═══ RECORDS PROVIDED ═══
-- ==== Sys2Proof/Machine/Line.lean ====
section
/-! DEFINITION. The message line: frames received and sent, arbitration, link reset and its end (11, R172 to R178), and LINK
STATUS (R182). -/

namespace Sys2Proof.Machine

/-- What a frame that has ended is judged to be (R174). -/
inductive Verdict where
  | ignored
  | discarded
  | good (f : Frame)
  deriving DecidableEq, Repr

/-- The byte at an offset of a received frame. -/
def charByte (chars : List LineChar) (k : Nat) : U8 := ((chars[k]?).map LineChar.byte).getD 0

/-- The length field of a received frame (R173). -/
def lengthField (chars : List LineChar) : Nat := (charByte chars 3).toNat * 256 + (charByte chars 4).toNat

/-- The check field of a received frame: its last two bytes (R173). -/
def checkField (chars : List LineChar) : U16 :=
  BitVec.ofNat 16 ((charByte chars (chars.length - 2)).toNat * 256 + (charByte chars (chars.length - 1)).toNat)

/-- The frame's bytes before its check are those that the check covers (R173, R174). -/
def checkMatches (chars : List LineChar) : Bool :=
  crc16 ((chars.take (chars.length - 2)).map LineChar.byte) == checkField chars

/-- The frame that good characters carry (R173). -/
def frameOf (chars : List LineChar) : Frame :=
  { station := charByte chars 0, kind := charByte chars 1, tag := charByte chars 2
    body := ((chars.drop 5).take (lengthField chars)).map LineChar.byte }

/-- The judgement of a frame that has ended: the first test that applies decides (R174). -/
def judge (station : BitVec 3) (chars : List LineChar) : Verdict :=
  if chars.head?.any fun c => !c.damaged && c.byte != station.setWidth 8 then .ignored
  else if chars.length < 7 then .discarded
  else if chars.any LineChar.damaged then .discarded
  else if Config.frameBody < lengthField chars ∨ chars.length ≠ 7 + lengthField chars then .discarded
  else if checkMatches chars then .good (frameOf chars)
  else .discarded

/-- A discarded frame is counted and latched (R174). -/
def State.countLineError (s : State) : State :=
  State.latch { s with port := { s.port with linkErrors := min 255 (s.port.linkErrors + 1) } } .lineError

/-- A good frame joins the inbound buffer, or is lost to a full one (R175). -/
def State.buffer (s : State) (f : Frame) : State :=
  if s.port.inbound.length < Config.inboundFrames then
    { s with port := { s.port with inbound := s.port.inbound ++ [f] } }
  else State.latch { s with port := { s.port with overruns := min 255 (s.port.overruns + 1) } } .frameOverrun

/-- What a frame's end does (R174, R175). -/
def State.receive (s : State) (chars : List LineChar) : State :=
  match judge s.port.station chars with
  | .ignored => s
  | .discarded => s.countLineError
  | .good f => s.buffer f

/-- FRAME_RECEIVED (R174, R175); while a break has not ended, no frame is assembled (R178). -/
def execFrameReceived (chars : List LineChar) (s : State) : Host.Outcome State Fault Refusal :=
  event (fun s => !s.port.inBreak && !chars.isEmpty) (fun s => s.receive chars) s

/-- Character times of idle that the part owes the return line: 7 after it has itself sent a whole frame, 3 otherwise, so also
once another part has held the line since (R177). -/
def MessagePort.guardTime (p : MessagePort) (afterOther : Bool) : Nat :=
  if p.ownFrame && !afterOther then Config.guardAfterOwn else Config.guardOtherwise

/-- The head of the outbound queue goes on the line; another part's turn has ended the longer guard time (R176, R177). -/
def MessagePort.begin (p : MessagePort) (afterOther : Bool) : MessagePort :=
  { p with sending := p.outbound.head?.map Frame.bytes, ownFrame := p.ownFrame && !afterOther }

/-- FRAME_SEND_START: the head of the outbound queue goes on the line after the guard time (R176, R177). -/
def execFrameSendStart (idle : ReturnIdle) (s : State) : Host.Outcome State Fault Refusal :=
  signal
    (fun s => s.port.sending.isNone && !s.port.outbound.isEmpty && decide (s.port.guardTime idle.afterOther ≤ idle.idle))
    (fun s => { s with port := s.port.begin idle.afterOther }) s

/-- ARBITRATION_LOST: the part stops driving and keeps the frame at the head. After a lost contest the winner has held the
line, so 3 character times are owed; after a fault of the line the guard time is what it was (R177; log 26). -/
def execArbitrationLost (s : State) : Host.Outcome State Fault Refusal :=
  signal (fun s => s.port.sending.isSome) (fun s => { s with port := { s.port with sending := none } }) s

/-- The head frame has been sent: it leaves the queue, and one frame of the pending list takes the place (R176). -/
def MessagePort.sent (p : MessagePort) : MessagePort :=
  match p.waiting with
  | [] => { p with outbound := p.outbound.tail, sending := none, ownFrame := true }
  | f :: rest => { p with outbound := p.outbound.tail ++ [f], waiting := rest, sending := none, ownFrame := true }

/-- FRAME_SENT (R176). -/
def execFrameSent (s : State) : Host.Outcome State Fault Refusal :=
  signal (fun s => s.port.sending.isSome) (fun s => { s with port := s.port.sent }) s

/-- The message port at a link reset (R178). That a frame cut off, which was not sent whole, leaves the guard time owed as it
was is the model's choice (log 40). -/
def MessagePort.atReset (p : MessagePort) : MessagePort :=
  { p with inbound := [], outbound := [], waiting := [], sending := none, inBreak := true
           linkResets := min 255 (p.linkResets + 1) }

/-- The request processor at a link reset: the WAIT and the suspended replies are dropped, the flag is armed (R178). -/
def RequestUnit.atReset (r : RequestUnit) : RequestUnit :=
  { r with armed := true, wait := none, entryTag := none, reloadTag := none }

/-- A binding is aborted (R178, R180). -/
def State.abortLane (s : State) : State :=
  match s.lane.slot with
  | some b => s.endTransfer b .aborted
  | none => s

/-- What a link reset does (R178). -/
def State.linkReset (s : State) : State :=
  State.abortLane { s with
    port := s.port.atReset, req := s.req.atReset
    ord := { s.ord with live := s.ord.live.map fun o => { o with prepTag := none } } }

/-- LINK_RESET (R178). -/
def execLinkReset (s : State) : Host.Outcome State Fault Refusal := event (fun _ => true) State.linkReset s

/-- BREAK_END: the line has been high for 2 character times, and frames are assembled again (R178). -/
def execBreakEnd (s : State) : Host.Outcome State Fault Refusal :=
  signal (fun s => s.port.inBreak) (fun s => { s with port := { s.port with inBreak := false } }) s

/-! ### LINK STATUS (R182) -/

/-- Slot state, direction, owner, counts and expiry of the lane's binding, zero when FREE (R182). -/
def laneFields : Option Binding → List U8
  | none => u8 0 ++ u8 0 ++ u8 0 ++ u32 0 ++ u32 0 ++ u32 0 ++ u16 0
  | some b =>
    let owner := match b.owner with
      | .record (.page _ _ _) => u8 1 ++ u32 0
      | .record (.photo _) => u8 2 ++ u32 0
      | .order n => u8 3 ++ u32 n
      | .job _ => u8 0 ++ u32 0
    match b.state with
    | .bound ticks => u8 1 ++ u8 (if b.outbound then 2 else 1) ++ owner ++ u32 b.count ++ u32 b.moved ++ u16 ticks
    | .active => u8 2 ++ u8 (if b.outbound then 2 else 1) ++ owner ++ u32 b.count ++ u32 b.moved ++ u16 0

/-- The fields of LINK STATUS (R182). The request's own frame has left the buffer when the frames in it are counted, which is the
model's choice (log 37). -/
def State.linkFields (s : State) : List U8 :=
  u8 s.port.rate.toNat ++ u8 s.port.station.toNat ++ u8 s.port.linkErrors ++ u8 s.port.overruns ++
  u8 s.port.linkResets ++ u8 s.port.inbound.length ++ u8 s.port.outbound.length ++ u8 s.port.waiting.length ++
  laneFields s.lane.slot

/-- The three counters set to 0 when the clear flag is set (R182). -/
def MessagePort.cleared (p : MessagePort) (clear : U8) : MessagePort :=
  if flagSet clear then { p with linkErrors := 0, overruns := 0, linkResets := 0 } else p

/-- LINK STATUS (R182). -/
def execLinkStatus (tag clear : U8) (s : State) : Host.Outcome State Fault Refusal :=
  request (.linkStatus tag clear)
    (fun s => State.answer { s with port := s.port.cleared clear } 0x1B tag .ok s.linkFields) s

end Sys2Proof.Machine
end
═══
## PROBLEM REQUIREMENTS:
The first line of the entries above and every line after it, up to and including the line with "inductive Verdict where", should be set down exactly.

## WORKED SOLUTION:
-- ==== Sys2Proof/Machine/Line.lean ====
section
/-! DEFINITION. The message line: frames received and sent, arbitration, link reset and its end (11, R172 to R178), and LINK
STATUS (R182). -/

namespace Sys2Proof.Machine

/-- What a frame that has ended is judged to be (R174). -/
inductive Verdict where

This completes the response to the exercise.